◆ Data shown ◆
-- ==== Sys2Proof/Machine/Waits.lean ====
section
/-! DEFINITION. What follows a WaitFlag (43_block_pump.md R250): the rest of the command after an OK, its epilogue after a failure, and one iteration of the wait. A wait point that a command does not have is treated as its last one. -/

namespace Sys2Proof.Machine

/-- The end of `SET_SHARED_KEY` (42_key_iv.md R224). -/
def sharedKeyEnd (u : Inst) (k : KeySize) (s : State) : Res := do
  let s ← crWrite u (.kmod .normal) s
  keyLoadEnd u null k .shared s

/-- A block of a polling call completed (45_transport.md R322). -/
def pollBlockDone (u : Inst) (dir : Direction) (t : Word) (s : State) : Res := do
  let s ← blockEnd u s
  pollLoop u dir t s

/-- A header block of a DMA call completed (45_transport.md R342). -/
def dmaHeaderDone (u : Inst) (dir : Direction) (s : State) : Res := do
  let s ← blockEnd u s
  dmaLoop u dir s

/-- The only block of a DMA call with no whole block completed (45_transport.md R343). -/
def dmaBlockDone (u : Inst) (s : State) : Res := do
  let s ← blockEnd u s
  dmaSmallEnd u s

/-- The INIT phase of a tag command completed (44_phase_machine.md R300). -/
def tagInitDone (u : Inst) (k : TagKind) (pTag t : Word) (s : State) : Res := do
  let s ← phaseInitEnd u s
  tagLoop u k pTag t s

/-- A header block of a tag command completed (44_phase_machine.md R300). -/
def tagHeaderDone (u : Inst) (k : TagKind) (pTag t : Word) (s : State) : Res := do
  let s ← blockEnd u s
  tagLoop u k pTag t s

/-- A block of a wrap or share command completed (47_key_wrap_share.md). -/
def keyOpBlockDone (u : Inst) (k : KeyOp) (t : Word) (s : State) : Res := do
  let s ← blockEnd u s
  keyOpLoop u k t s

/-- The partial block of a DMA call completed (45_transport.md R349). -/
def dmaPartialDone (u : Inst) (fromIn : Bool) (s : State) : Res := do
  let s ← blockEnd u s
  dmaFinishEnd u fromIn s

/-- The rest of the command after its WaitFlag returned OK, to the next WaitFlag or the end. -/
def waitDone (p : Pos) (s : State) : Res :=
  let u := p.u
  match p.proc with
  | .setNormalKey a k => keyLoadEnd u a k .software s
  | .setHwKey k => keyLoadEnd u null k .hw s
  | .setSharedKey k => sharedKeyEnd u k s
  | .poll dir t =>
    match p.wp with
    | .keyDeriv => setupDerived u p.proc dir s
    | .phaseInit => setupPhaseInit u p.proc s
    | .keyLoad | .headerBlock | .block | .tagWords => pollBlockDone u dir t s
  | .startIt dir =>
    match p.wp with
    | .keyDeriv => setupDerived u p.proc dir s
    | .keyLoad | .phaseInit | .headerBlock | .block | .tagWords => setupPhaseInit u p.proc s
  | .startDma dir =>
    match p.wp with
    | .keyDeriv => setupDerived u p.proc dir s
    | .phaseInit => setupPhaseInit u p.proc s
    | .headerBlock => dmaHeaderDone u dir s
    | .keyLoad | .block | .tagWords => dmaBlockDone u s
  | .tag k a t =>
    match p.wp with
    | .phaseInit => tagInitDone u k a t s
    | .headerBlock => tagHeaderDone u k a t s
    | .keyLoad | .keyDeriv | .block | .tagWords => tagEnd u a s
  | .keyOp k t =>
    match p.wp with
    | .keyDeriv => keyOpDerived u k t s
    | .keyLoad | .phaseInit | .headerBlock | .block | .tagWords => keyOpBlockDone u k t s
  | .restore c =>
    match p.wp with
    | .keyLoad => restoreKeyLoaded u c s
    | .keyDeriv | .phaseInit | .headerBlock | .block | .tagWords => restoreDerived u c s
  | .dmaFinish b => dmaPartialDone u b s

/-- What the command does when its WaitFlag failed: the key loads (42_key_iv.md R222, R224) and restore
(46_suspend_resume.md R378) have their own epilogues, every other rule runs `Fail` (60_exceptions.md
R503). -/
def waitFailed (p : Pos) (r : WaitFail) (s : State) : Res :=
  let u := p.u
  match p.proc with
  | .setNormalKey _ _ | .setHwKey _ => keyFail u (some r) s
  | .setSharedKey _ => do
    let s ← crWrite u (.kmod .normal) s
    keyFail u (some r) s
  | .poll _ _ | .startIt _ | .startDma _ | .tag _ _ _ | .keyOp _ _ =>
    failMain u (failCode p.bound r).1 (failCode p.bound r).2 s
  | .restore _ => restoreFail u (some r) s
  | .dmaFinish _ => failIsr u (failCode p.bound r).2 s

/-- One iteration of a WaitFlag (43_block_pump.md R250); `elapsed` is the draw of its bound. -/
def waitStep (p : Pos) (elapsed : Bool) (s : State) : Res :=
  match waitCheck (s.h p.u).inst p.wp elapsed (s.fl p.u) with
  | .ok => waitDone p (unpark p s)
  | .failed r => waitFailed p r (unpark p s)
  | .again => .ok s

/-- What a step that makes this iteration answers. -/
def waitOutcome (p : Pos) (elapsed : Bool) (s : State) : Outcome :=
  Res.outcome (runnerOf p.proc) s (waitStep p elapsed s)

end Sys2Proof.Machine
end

* * *

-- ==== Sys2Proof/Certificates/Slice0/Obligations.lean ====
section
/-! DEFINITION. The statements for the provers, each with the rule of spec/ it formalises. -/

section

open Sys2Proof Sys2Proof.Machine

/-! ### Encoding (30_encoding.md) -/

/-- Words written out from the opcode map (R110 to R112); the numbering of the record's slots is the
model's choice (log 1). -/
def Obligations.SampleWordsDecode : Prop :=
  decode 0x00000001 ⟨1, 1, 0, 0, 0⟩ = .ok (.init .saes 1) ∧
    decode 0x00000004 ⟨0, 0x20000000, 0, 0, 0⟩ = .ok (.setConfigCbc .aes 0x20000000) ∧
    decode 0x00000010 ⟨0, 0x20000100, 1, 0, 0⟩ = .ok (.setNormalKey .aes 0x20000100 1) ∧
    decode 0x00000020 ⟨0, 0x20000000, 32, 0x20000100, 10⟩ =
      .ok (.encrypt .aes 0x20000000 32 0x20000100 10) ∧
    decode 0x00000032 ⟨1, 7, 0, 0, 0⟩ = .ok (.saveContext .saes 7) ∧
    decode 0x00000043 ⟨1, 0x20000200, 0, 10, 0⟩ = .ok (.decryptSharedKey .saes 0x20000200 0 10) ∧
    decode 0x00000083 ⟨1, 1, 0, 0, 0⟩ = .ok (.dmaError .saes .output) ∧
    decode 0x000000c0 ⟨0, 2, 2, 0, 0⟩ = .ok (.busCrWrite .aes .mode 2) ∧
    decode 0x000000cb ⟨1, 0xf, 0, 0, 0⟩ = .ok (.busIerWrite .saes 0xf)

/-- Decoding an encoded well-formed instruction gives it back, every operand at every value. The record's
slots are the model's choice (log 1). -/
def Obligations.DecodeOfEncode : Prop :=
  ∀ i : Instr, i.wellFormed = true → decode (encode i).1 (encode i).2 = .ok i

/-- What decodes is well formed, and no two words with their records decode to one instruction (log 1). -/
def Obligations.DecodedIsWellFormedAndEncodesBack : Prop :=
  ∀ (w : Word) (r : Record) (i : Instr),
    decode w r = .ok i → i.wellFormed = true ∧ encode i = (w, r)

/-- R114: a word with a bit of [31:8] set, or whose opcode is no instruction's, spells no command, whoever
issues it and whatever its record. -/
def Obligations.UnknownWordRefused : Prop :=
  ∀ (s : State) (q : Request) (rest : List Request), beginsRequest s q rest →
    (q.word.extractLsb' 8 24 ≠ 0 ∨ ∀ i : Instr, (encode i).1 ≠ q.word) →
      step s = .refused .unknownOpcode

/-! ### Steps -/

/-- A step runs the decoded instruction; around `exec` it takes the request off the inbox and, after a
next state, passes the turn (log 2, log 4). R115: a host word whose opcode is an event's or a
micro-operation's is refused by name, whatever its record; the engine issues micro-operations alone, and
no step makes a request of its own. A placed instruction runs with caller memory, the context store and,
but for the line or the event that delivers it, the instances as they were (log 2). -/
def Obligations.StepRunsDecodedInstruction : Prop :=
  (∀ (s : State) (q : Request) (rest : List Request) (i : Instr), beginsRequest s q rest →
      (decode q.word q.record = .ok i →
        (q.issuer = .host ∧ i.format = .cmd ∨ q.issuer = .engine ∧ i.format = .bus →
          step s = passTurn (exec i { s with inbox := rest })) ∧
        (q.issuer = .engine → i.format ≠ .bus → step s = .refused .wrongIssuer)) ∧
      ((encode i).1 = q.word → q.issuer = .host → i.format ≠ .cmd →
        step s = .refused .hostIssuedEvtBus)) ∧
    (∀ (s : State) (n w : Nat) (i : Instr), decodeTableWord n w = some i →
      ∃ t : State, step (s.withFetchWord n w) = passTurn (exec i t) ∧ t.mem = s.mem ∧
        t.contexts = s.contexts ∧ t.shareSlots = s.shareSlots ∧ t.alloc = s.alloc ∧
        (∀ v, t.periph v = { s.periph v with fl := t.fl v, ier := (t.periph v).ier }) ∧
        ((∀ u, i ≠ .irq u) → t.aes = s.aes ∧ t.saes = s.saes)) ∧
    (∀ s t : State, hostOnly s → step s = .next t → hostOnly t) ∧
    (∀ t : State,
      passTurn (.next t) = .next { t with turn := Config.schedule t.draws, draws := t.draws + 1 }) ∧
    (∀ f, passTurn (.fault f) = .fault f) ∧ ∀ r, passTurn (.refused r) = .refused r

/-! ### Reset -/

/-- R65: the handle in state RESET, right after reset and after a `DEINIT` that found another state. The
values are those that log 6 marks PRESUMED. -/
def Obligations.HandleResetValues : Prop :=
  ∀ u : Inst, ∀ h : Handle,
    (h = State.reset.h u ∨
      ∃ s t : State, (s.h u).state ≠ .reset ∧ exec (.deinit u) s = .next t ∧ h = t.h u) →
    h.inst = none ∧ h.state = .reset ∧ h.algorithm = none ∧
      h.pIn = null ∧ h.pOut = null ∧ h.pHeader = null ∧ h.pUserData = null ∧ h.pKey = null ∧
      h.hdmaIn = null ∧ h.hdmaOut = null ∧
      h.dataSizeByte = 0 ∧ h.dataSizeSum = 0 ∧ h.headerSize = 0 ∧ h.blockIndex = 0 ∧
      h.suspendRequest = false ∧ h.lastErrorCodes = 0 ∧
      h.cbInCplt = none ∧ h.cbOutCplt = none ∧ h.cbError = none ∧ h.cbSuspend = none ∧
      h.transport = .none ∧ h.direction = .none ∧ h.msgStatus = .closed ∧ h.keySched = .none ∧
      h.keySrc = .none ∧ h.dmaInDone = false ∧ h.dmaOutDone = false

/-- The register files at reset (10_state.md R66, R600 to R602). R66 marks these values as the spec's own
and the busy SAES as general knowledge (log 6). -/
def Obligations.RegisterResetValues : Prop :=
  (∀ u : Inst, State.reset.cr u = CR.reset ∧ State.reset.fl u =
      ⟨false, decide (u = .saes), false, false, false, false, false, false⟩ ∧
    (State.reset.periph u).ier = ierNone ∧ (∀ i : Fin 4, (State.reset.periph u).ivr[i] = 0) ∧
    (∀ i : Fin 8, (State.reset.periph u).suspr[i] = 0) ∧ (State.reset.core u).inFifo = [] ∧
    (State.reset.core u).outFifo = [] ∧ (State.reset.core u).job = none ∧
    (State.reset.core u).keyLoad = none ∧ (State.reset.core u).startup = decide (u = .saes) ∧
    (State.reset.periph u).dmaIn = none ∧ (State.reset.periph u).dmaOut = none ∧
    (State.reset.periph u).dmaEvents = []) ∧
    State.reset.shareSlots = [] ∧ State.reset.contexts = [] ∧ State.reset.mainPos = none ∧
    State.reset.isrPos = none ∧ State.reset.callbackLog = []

==

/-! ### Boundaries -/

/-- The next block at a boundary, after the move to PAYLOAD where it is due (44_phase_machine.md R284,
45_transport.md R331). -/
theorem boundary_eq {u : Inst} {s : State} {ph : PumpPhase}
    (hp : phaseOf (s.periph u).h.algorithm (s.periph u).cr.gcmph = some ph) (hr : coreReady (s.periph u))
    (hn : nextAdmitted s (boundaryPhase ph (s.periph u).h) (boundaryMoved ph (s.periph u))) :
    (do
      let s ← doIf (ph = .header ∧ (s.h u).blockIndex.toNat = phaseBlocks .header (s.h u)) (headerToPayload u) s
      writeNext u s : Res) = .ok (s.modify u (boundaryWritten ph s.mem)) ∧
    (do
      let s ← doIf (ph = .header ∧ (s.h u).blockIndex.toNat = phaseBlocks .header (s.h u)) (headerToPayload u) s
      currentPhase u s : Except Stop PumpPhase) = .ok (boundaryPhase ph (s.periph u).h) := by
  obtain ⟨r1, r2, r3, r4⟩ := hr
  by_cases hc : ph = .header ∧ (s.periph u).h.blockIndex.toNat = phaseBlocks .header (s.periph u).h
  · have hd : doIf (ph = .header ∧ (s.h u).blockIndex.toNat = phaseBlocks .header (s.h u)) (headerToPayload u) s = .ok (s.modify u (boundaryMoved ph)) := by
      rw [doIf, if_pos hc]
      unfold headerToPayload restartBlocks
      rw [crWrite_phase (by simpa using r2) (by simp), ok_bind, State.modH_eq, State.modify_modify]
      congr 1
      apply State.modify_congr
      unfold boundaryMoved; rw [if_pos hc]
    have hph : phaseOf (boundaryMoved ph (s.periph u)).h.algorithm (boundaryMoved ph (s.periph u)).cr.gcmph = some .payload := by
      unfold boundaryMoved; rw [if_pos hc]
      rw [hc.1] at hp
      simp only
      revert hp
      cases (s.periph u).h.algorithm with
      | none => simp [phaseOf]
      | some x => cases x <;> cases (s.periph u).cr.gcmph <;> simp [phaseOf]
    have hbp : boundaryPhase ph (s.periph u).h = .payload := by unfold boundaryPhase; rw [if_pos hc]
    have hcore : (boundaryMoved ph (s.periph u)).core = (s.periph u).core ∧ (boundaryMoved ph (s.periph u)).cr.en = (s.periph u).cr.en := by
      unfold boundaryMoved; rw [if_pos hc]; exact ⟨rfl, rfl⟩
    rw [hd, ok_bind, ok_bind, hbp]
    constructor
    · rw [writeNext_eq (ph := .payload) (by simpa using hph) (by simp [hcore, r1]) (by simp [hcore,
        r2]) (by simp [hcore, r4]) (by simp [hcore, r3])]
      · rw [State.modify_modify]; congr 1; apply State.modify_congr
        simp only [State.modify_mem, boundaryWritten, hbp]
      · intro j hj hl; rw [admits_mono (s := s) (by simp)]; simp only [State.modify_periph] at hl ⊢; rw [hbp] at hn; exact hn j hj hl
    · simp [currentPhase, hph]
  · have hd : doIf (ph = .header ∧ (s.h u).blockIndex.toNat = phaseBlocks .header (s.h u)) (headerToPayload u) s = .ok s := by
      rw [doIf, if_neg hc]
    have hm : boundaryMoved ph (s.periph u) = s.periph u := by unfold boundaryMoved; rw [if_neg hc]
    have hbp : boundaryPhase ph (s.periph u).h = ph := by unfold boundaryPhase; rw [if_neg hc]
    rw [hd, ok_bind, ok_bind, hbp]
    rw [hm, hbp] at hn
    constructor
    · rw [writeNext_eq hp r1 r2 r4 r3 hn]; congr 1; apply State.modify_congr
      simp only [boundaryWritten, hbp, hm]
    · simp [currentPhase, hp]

◆ What you need to do ◆
Starting from the records above, filter out all lines except those containing the word "keyLoadEnd".

◆ Solution for this exercise ◆
  keyLoadEnd u null k .shared s
  | .setNormalKey a k => keyLoadEnd u a k .software s
  | .setHwKey k => keyLoadEnd u null k .hw s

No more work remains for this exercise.